═══ DATA EXCERPTS ═══

-- ==== Sys2Proof/Tests/Slice0.lean ====
section
/-!
SUPPORT. The model's own tests: decodings of words written out from 30_encoding.md R71 and R73, the checks of
WellFormed.lean, single steps with the results of 95_test_vectors.md, and for each statement of Obligations.lean that
has hypotheses a witness that meets them.
-/

namespace Sys2Proof.Tests

open Sys2Proof Sys2Proof.Machine

/-- A RUNNING state with the given pc, stack pointer and memory, all else as reset left it. -/
def atPc (pc : Word) (sp : StackPtr) (mem : Memory) : State :=
  { State.reset with run := .running, pc := pc, sp := sp, mem := mem }

/-- A part of the next state, if there is one. -/
def after {α : Type} (o : Host.Outcome State Fault Refusal) (f : State → α) : Option α :=
  match o with
  | .next s => some (f s)
  | .fault _ => none
  | .refused _ => none

/-! ### Well-formedness: each check refuses an ill-formed term -/

theorem test_wf_refuses_unknown_halt : Variant.wf (.unknown 0 0 0 0) = false := by decide
theorem test_wf_refuses_unknown_ret : Variant.wf (.unknown 0 0 0xE 0xE) = false := by decide
theorem test_wf_refuses_unknown_call : Variant.wf (.unknown 2 0xA 0xB 0xC) = false := by decide
theorem test_wf_refuses_unknown_add : Variant.wf (.unknown 8 0 1 4) = false := by decide
theorem test_wf_accepts_unknown : Variant.wf (.unknown 8 0 1 5) = true := by decide
theorem test_wf_refuses_host_memory_address : HostRequest.wf (.writeMem 0x1000 0) = false := by decide
theorem test_wf_refuses_host_register : HostRequest.wf (.writeReg 16 0) = false := by decide
theorem test_wf_refuses_read_of_register : StateElement.wf (.reg 16) = false := by decide
theorem test_wf_refuses_read_of_slot : StateElement.wf (.slot 16) = false := by decide
theorem test_wf_refuses_read_of_memory : StateElement.wf (.memByte 0x1000) = false := by decide
/-- A list out of canonical form: falling addresses, a listed reset byte, an address outside memory. -/
theorem test_wf_refuses_memory :
    Memory.wf [(2, 1), (1, 1)] = false ∧ Memory.wf [(1, 0)] = false ∧ Memory.wf [(4096, 1)] = false := by decide

/-! ### Decoding: words written out bit by bit -/

/-- HALT is `0000 0000 0000 0000`. -/
theorem test_decode_halt : decodeWord 0b0000000000000000 = .instr .halt := by decide
/-- `1000 XXXX YYYY 0100` with X = 10 and Y = 3. -/
theorem test_decode_add : decodeWord 0b1000101000110100 = .instr (.add 10 3) := by decide
/-- `0010 NNNN NNNN NNNN` with NNN = 0xABC. -/
theorem test_decode_call : decodeWord 0b0010101010111100 = .instr (.call 0xABC) := by decide
/-- RET is `0000 0000 1110 1110`. -/
theorem test_decode_ret : decodeWord 0b0000000011101110 = .instr .ret := by decide
/-- The UNKNOWN words next to the patterns (T-DEC-9, T-DEC-11 to T-DEC-16). -/
theorem test_decode_unknown :
    decodeWord 0x0001 = .unknown 0 0 0 1 ∧ decodeWord 0x00EF = .unknown 0 0 0xE 0xF ∧
    decodeWord 0x0EEE = .unknown 0 0xE 0xE 0xE ∧ decodeWord 0x10EE = .unknown 1 0 0xE 0xE ∧
    decodeWord 0x8010 = .unknown 8 0 1 0 ∧ decodeWord 0xFFFF = .unknown 0xF 0xF 0xF 0xF := by decide
theorem test_decodeTableWord :
    decodeTableWord 16 0x8014 = some (.add 0 1) ∧ decodeTableWord 16 0x8015 = none := by decide
/-- R80's encodings. -/
theorem test_encode :
    encode (.add 10 3) = 0x8A34 ∧ encode (.call 0xABC) = 0x2ABC ∧ encodeBytes .ret = [0x00, 0xEE] := by decide

/-! ### Single steps, with the results of 95_test_vectors.md -/

/-- T-SEQ-3. -/
theorem test_halt_at_end :
    after (step (atPc 0xFFE 0 [])) (fun t => (t.run, t.cause, t.pc)) = some (.halted, .none, 0x1000) := by decide
/-- T-ADD-1. -/
theorem test_add_wraps :
    after (step { atPc 0 0 [(0, 0x80), (1, 0x14)] with regs := #v[0xFF, 1, 0, 0, 0, 0, 0, 0, 0, 0, 0, 0, 0, 0, 0, 0] })
      (fun t => (readReg t 0, readReg t 1, readReg t 15, t.pc)) = some (0, 1, 1, 2) := by decide
/-- T-ADD-12: with X = 15 the sum is lost and VF ends as the carry. -/
theorem test_add_into_flag :
    after (step { atPc 0 0 [(0, 0x8F), (1, 0x04)] with
      regs := #v[0xF0, 0, 0, 0, 0, 0, 0, 0, 0, 0, 0, 0, 0, 0, 0, 0x20] })
      (fun t => (readReg t 0, readReg t 15)) = some (0xF0, 1) := by decide
/-- T-CALL-5: the 16th nested call succeeds. -/
theorem test_call_fills_stack :
    after (step (atPc 0x020 15 [(0x20, 0x23)])) (fun t => (t.pc, t.sp, readSlot t 15, t.run)) =
      some (0x300, 16, 0x22, .running) := by decide
/-- T-CALL-6: the 17th faults and pushes nothing. -/
theorem test_call_overflow :
    after (step (atPc 0x020 16 [(0x20, 0x23)])) (fun t => (t.run, t.cause, t.pc, t.sp, readSlot t 15)) =
      some (.faulted, .stackOverflow, 0x22, 16, 0) := by decide
/-- T-RET-2. -/
theorem test_ret_from_full :
    after (step { atPc 0x200 16 [(0x201, 0xEE)] with
      stack := #v[0, 0, 0, 0, 0, 0, 0, 0, 0, 0, 0, 0, 0, 0, 0, 0x22] })
      (fun t => (t.pc, t.sp, readSlot t 15)) = some (0x22, 15, 0x22) := by decide
/-- T-RET-3. -/
theorem test_ret_underflow :
    after (step (atPc 0 0 [(1, 0xEE)])) (fun t => (t.run, t.cause, t.pc, t.sp)) =
      some (.faulted, .stackUnderflow, 2, 0) := by decide
/-- T-SEQ-4, with the faulting address of R158. -/
theorem test_unknown_faults :
    after (step (atPc 0 0 [(0, 0x80), (1, 0x15)])) (fun t => (t.run, t.cause, t.pc, faultPc t, faultWord t)) =
      some (.faulted, .illegalInstruction, 2, some 0, some 0x8015) := by decide
/-- T-SEQ-6 and T-SEQ-7. -/
theorem test_fetch_out_of_range :
    after (step (atPc 0xFFF 0 [])) (fun t => (t.run, t.cause, t.pc)) = some (.faulted, .fetchOutOfRange, 0xFFF) ∧
    after (step (atPc 0x1000 0 [])) (fun t => (t.run, t.cause, t.pc)) = some (.faulted, .fetchOutOfRange, 0x1000) := by
  decide
/-- T-SEQ-9: an odd address is fetched like any other. -/
theorem test_fetch_odd : fetchWord (atPc 0x101 0 [(0x101, 0x80), (0x102, 0x14)]) = some 0x8014 := by decide
/-- T-HOST-1. -/
theorem test_reset_from_faulted :
    after (hostExec .reset { atPc 7 3 [(9, 9)] with run := .faulted, cause := .stackOverflow }) id = some State.reset := by
  decide
/-- T-HOST-2 to T-HOST-5: refused. -/
theorem test_host_refused :
    hostExec (.writeReg 16 1) State.reset = .refused .usageError ∧
    hostExec (.writeMem 0x1000 1) State.reset = .refused .usageError ∧
    hostExec (.writeReg 0 1) { State.reset with run := .halted } = .refused .usageError ∧
    hostExec .run { State.reset with run := .halted } = .refused .usageError := ⟨rfl, rfl, rfl, rfl⟩
/-- A write of the reset byte removes the entry, so the memory is the reset one again. -/
theorem test_memory_write_zero :
    Memory.write (Memory.write [(5, 1)] 3 7) 5 0 = [(3, 7)] ∧ Memory.write [(3, 7)] 3 0 = [] := by decide
/-- The first step after reset runs a placed word. -/
theorem test_withFetchWord :
    after (step (State.reset.withFetchWord 16 0x2100)) (fun t => (t.pc, t.sp, readSlot t 0)) = some (0x100, 1, 2) := by
  decide

/-! ### Witnesses: each hypothesis of a statement can be met, at the ends of its range -/

theorem witness_DecoderFollowsThePatternTable :
    (0x2FFF#16 &&& 0xF000 = 0x2000) ∧ (0x8FF4#16 &&& 0xF00F = 0x8004) ∧
    (0x0001#16 ≠ 0x0000 ∧ 0x0001#16 ≠ 0x00EE ∧ 0x0001#16 &&& 0xF000 ≠ 0x2000 ∧ 0x0001#16 &&& 0xF00F ≠ 0x8004) := by
  decide
theorem witness_WordsAndVariantsCorrespond :
    Variant.wf (.unknown 0 0 0xE 0xF) = true ∧ Variant.wf (.instr (.add 15 15)) = true := by decide
theorem witness_DecodeClassesAreDisjointAndCounted :
    (0x2000#16 &&& 0xF000 = 0x2000) ∧ (0x8004#16 &&& 0xF00F = 0x8004) := by decide
theorem witness_FetchIsBigEndianAtEveryAddress : (atPc 0xFFE 0 []).pc.toNat ≤ 0xFFE := by decide

/-- A RET at the last fetchable address with a full stack. -/
def lastRet : State := atPc 0xFFE 16 [(0xFFF, 0xEE)]
/-- An UNKNOWN word at the last fetchable address with a full stack. -/
def lastUnknown : State := atPc 0xFFE 16 [(0xFFF, 0x01)]
/-- A CALL at the last fetchable address with one slot left. -/
def lastCall : State := atPc 0xFFE 15 [(0xFFE, 0x2F), (0xFFF, 0xFF)]

theorem witness_StepRunsTheDecodedInstructionAfterTheAdvance :
    (lastRet.run = .running ∧ lastRet.sp.toNat ≤ 16 ∧ lastRet.pc.toNat ≤ 0xFFE ∧
      decodeBytes (Memory.read lastRet.mem lastRet.pc.toNat) (Memory.read lastRet.mem (lastRet.pc.toNat + 1)) =
        .instr .ret) ∧
    (lastUnknown.run = .running ∧ lastUnknown.sp.toNat ≤ 16 ∧ lastUnknown.pc.toNat ≤ 0xFFE ∧
      decodeBytes (Memory.read lastUnknown.mem lastUnknown.pc.toNat)
        (Memory.read lastUnknown.mem (lastUnknown.pc.toNat + 1)) = .unknown 0 0 0 1) := by decide
theorem witness_UnknownWordRaisesIllegalInstruction :
    lastUnknown.run = .running ∧ lastUnknown.sp.toNat ≤ 16 ∧ lastUnknown.pc.toNat ≤ 0xFFE ∧
      decodeBytes (Memory.read lastUnknown.mem lastUnknown.pc.toNat)
        (Memory.read lastUnknown.mem (lastUnknown.pc.toNat + 1)) = .unknown 0 0 0 1 := by decide
theorem witness_FetchPastTheEndRaisesFetchOutOfRange :
    ((atPc 0xFFF 16 []).run = .running ∧ (atPc 0xFFF 16 []).sp.toNat ≤ 16 ∧ 0xFFE < (atPc 0xFFF 16 []).pc.toNat ∧
      (atPc 0xFFF 16 []).pc.toNat ≤ 0x1000) ∧
    0xFFE < (atPc 0x1000 0 []).pc.toNat ∧ (atPc 0x1000 0 []).pc.toNat ≤ 0x1000 := by decide
theorem witness_NoStepIsTakenOutsideRunning : State.reset.run ≠ .running := by decide
theorem witness_ExactlyIllFormedStatesAreRefused :
    (atPc 0 17 []).run = .running ∧ 16 < (atPc 0 17 []).sp.toNat ∧ 0x1000 < (atPc 0x1001 0 []).pc.toNat := by decide

/-- A legal RUNNING state at the ends of the ranges of R36. -/
theorem lastRet_coreInv : CoreInv lastRet := ⟨by decide, by decide, by decide, by decide⟩
theorem witness_StepEndsInOneOfThreeOutcomes : CoreInv lastRet ∧ lastRet.run = .running := ⟨lastRet_coreInv, rfl⟩
theorem witness_NextPcFollowsTheSequencerTable : ∃ t, step lastRet = .next t ∧ t.pc = 0 := ⟨_, rfl, rfl⟩
theorem witness_HaltEndsTheRunAndChangesNothingElse :
    (atPc 0xFFE 16 []).run = .running ∧ (atPc 0xFFE 16 []).sp.toNat ≤ 16 ∧ (atPc 0xFFE 16 []).pc.toNat ≤ 0xFFE ∧
    Memory.read (atPc 0xFFE 16 []).mem 0xFFE = 0 ∧ Memory.read (atPc 0xFFE 16 []).mem 0xFFF = 0 := by decide
theorem witness_AddWritesTheSumThenTheCarry : (14 : Nibble) ≠ 15 ∧ (0 : Nibble) ≠ 14 ∧ (0 : Nibble) ≠ 15 := by decide
theorem witness_PushAndPopFollowTheStackDiscipline :
    (atPc 0 15 []).sp.toNat < 16 ∧ (0 < (atPc 0 1 []).sp.toNat ∧ (atPc 0 1 []).sp.toNat ≤ 16) ∧
    (0 < (atPc 0 16 []).sp.toNat ∧ (atPc 0 16 []).sp.toNat ≤ 16) := by decide
theorem witness_CallPushesThePcAndJumps : (atPc 0 15 []).sp.toNat < 16 ∧ (atPc 0 0 []).sp.toNat < 16 := by decide
theorem witness_CallOnAFullStackOverflows : (atPc 0 16 []).sp.toNat = 16 := by decide
theorem witness_CallPushesTheAddressAfterIt :
    lastCall.run = .running ∧ lastCall.sp.toNat < 16 ∧ lastCall.pc.toNat ≤ 0xFFE ∧
    decodeBytes (Memory.read lastCall.mem lastCall.pc.toNat) (Memory.read lastCall.mem (lastCall.pc.toNat + 1)) =
      .instr (.call 0xFFF) := by decide
theorem witness_RetPopsTheReturnAddressOrUnderflows :
    (0 < (atPc 0 1 []).sp.toNat ∧ (atPc 0 16 []).sp.toNat ≤ 16) ∧ (atPc 0 0 []).sp.toNat = 0 := by decide
theorem witness_RetUndoesCall :
    lastCall.sp.toNat < 16 ∧ ∃ t, exec (.call 0) lastCall = .next t ∧
      (push lastCall lastCall.pc).sp = t.sp ∧
      ∀ j : Nibble, j.toNat < t.sp.toNat → readSlot (push lastCall lastCall.pc) j = readSlot t j :=
  ⟨by decide, _, rfl, rfl, fun _ _ => rfl⟩
theorem witness_OnlyCallAndRetChangeTheStack :
    (∃ t, step lastCall = .next t ∧ t.sp ≠ lastCall.sp) ∧ ∃ t, step lastRet = .next t ∧ t.sp ≠ lastRet.sp :=
  ⟨⟨_, rfl, by decide⟩, ⟨_, rfl, by decide⟩⟩
/-- Two different states that agree but for a stale slot. -/
theorem witness_StaleSlotsAffectNoStep :
    lastCall ≠ writeSlot lastCall 15 7 ∧ AgreeButStaleSlots lastCall (writeSlot lastCall 15 7) :=
  ⟨by decide, rfl, rfl, rfl, by decide, rfl, rfl, rfl⟩
/-- Two different states that agree but for a register. -/
theorem witness_RegistersNeverAffectControlFlow :
    lastCall ≠ writeReg lastCall 15 7 ∧ AgreeButRegs lastCall (writeReg lastCall 15 7) :=
  ⟨by decide, rfl, rfl, rfl, rfl, rfl, rfl⟩
theorem witness_NoInstructionReadsOrWritesMemory :
    (∃ t, exec .ret lastRet = .next t) ∧
    (Memory.read [(3, 1), (0xFFF, 0xEE)] lastRet.pc.toNat = Memory.read lastRet.mem lastRet.pc.toNat ∧
      Memory.read [(3, 1), (0xFFF, 0xEE)] (lastRet.pc.toNat + 1) = Memory.read lastRet.mem (lastRet.pc.toNat + 1) ∧
      ∃ t, step lastRet = .next t) ∧
    ∃ t, hostExec (.writeMem 0xFFF 1) State.reset = .next t ∧ memRead t 0xFFF ≠ memRead State.reset 0xFFF :=
  ⟨⟨_, rfl⟩, ⟨by decide, by decide, _, rfl⟩, _, rfl, by decide⟩
theorem witness_MemoryIsConstantDuringARun :
    ∃ u t, hostExec .run State.reset = .next u ∧ RunsTo 1 u t ∧ t.run = .halted :=
  ⟨_, _, rfl, (runsTo_succ ..).mpr ⟨_, rfl, (runsTo_zero ..).mpr rfl⟩, rfl⟩
theorem witness_MemoryStaysCanonical :
    (Memory.wf lastRet.mem = true ∧ ∃ t, step lastRet = .next t) ∧
    Memory.wf State.reset.mem = true ∧ ∃ t, hostExec (.writeMem 0xFFF 1) State.reset = .next t :=
  ⟨⟨by decide, _, rfl⟩, by decide, _, rfl⟩
theorem witness_FaultsArePrecise :
    (∃ t, step lastUnknown = .next t ∧ t.run = .faulted) ∧ ∃ t, step (atPc 0x1000 0 []) = .next t ∧ t.run = .faulted :=
  ⟨⟨_, rfl, rfl⟩, _, rfl, rfl⟩
theorem witness_EachCauseHasItsCondition : lastUnknown.cause = .none ∧ ∃ t, step lastUnknown = .next t := ⟨rfl, _, rfl⟩
theorem witness_FaultAddressAndWordAreRecoverable :
    ∃ t, step lastUnknown = .next t ∧ t.run = .faulted := ⟨_, rfl, rfl⟩
theorem witness_OnlyResetLeavesAStopState :
    Stopped { State.reset with run := .halted } ∧
    ∃ t, hostExec .reset { State.reset with run := .halted } = .next t := ⟨.inl rfl, _, rfl⟩
theorem witness_StepPreservesCoreInv : CoreInv lastRet ∧ ∃ t, step lastRet = .next t := ⟨lastRet_coreInv, _, rfl⟩
theorem witness_HostRequestsPreserveCoreInv : CoreInv State.reset ∧ ∃ t, hostExec .run State.reset = .next t :=
  ⟨⟨by decide, by decide, by decide, by decide⟩, _, rfl⟩
theorem witness_EveryRunEnds : CoreInv lastRet ∧ lastRet.run = .running := ⟨lastRet_coreInv, rfl⟩
theorem witness_SetupWriteOfAMemoryByte :
    Memory.wf State.reset.mem = true ∧ State.reset.run = .idle ∧ 4095 < 4096 ∧
    (lastRet.run ≠ .idle ∨ 4096 ≤ 4095) ∧ (State.reset.run ≠ .idle ∨ 4096 ≤ 4096) := by decide
theorem witness_SetupWriteOfARegister :
    State.reset.run = .idle ∧ 15 < 16 ∧ (lastRet.run ≠ .idle ∨ 16 ≤ 15) ∧ (State.reset.run ≠ .idle ∨ 16 ≤ 16) := by
  decide
theorem witness_RunStateChangesOnlyAsAdmitted :
    (∃ t, step lastRet = .next t) ∧ (∃ t, hostExec .run State.reset = .next t ∧ t.run ≠ State.reset.run) ∧
    State.reset.run = .idle ∧ lastRet.run ≠ .idle :=
  ⟨⟨_, rfl⟩, ⟨_, rfl, by decide⟩, rfl, by decide⟩
theorem witness_EveryRunStartsAtTheEntryPoint :
    ∃ t, HostSession [.writeMem 0xFFF 1, .writeReg 15 0x77, .run] State.reset t ∧ t.run = .running :=
  ⟨_, ⟨_, rfl, _, rfl, _, rfl, rfl⟩, rfl⟩
theorem witness_HostReadsEveryElementOutsideRunning :
    lastRet.run = .running ∧ State.reset.run ≠ .running ∧ 16 ≤ 16 ∧ 4096 ≤ 4096 := by decide
theorem witness_PlacedInstructionRunsNext :
    (lastRet.sp.toNat ≤ 16 ∧ Memory.wf lastRet.mem = true) ∧
    (atPc 0x1000 16 []).sp.toNat ≤ 16 ∧ Memory.wf (atPc 0x1000 16 []).mem = true := by decide

end Sys2Proof.Tests
end

/-!
SUPPORT. The fields of a word as arithmetic on its number, the fields joined back to the word, and the decoder's
equation for each class of words that has an operand or is UNKNOWN.
-/

namespace Sys2Proof

section Fields
variable (w : Word)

═══

**WHAT THE TASK REQUIRES:**
Could you return exactly the lines above from the line with "WellFormed.lean, single steps" to the line with "and Y = 3. -/", both included, and nothing else?

**TASK OUTPUT:**
WellFormed.lean, single steps with the results of 95_test_vectors.md, and for each statement of Obligations.lean that
has hypotheses a witness that meets them.
-/

namespace Sys2Proof.Tests

open Sys2Proof Sys2Proof.Machine

/-- A RUNNING state with the given pc, stack pointer and memory, all else as reset left it. -/
def atPc (pc : Word) (sp : StackPtr) (mem : Memory) : State :=
  { State.reset with run := .running, pc := pc, sp := sp, mem := mem }

/-- A part of the next state, if there is one. -/
def after {α : Type} (o : Host.Outcome State Fault Refusal) (f : State → α) : Option α :=
  match o with
  | .next s => some (f s)
  | .fault _ => none
  | .refused _ => none

/-! ### Well-formedness: each check refuses an ill-formed term -/

theorem test_wf_refuses_unknown_halt : Variant.wf (.unknown 0 0 0 0) = false := by decide
theorem test_wf_refuses_unknown_ret : Variant.wf (.unknown 0 0 0xE 0xE) = false := by decide
theorem test_wf_refuses_unknown_call : Variant.wf (.unknown 2 0xA 0xB 0xC) = false := by decide
theorem test_wf_refuses_unknown_add : Variant.wf (.unknown 8 0 1 4) = false := by decide
theorem test_wf_accepts_unknown : Variant.wf (.unknown 8 0 1 5) = true := by decide
theorem test_wf_refuses_host_memory_address : HostRequest.wf (.writeMem 0x1000 0) = false := by decide
theorem test_wf_refuses_host_register : HostRequest.wf (.writeReg 16 0) = false := by decide
theorem test_wf_refuses_read_of_register : StateElement.wf (.reg 16) = false := by decide
theorem test_wf_refuses_read_of_slot : StateElement.wf (.slot 16) = false := by decide
theorem test_wf_refuses_read_of_memory : StateElement.wf (.memByte 0x1000) = false := by decide
/-- A list out of canonical form: falling addresses, a listed reset byte, an address outside memory. -/
theorem test_wf_refuses_memory :
    Memory.wf [(2, 1), (1, 1)] = false ∧ Memory.wf [(1, 0)] = false ∧ Memory.wf [(4096, 1)] = false := by decide

/-! ### Decoding: words written out bit by bit -/

/-- HALT is `0000 0000 0000 0000`. -/
theorem test_decode_halt : decodeWord 0b0000000000000000 = .instr .halt := by decide
/-- `1000 XXXX YYYY 0100` with X = 10 and Y = 3. -/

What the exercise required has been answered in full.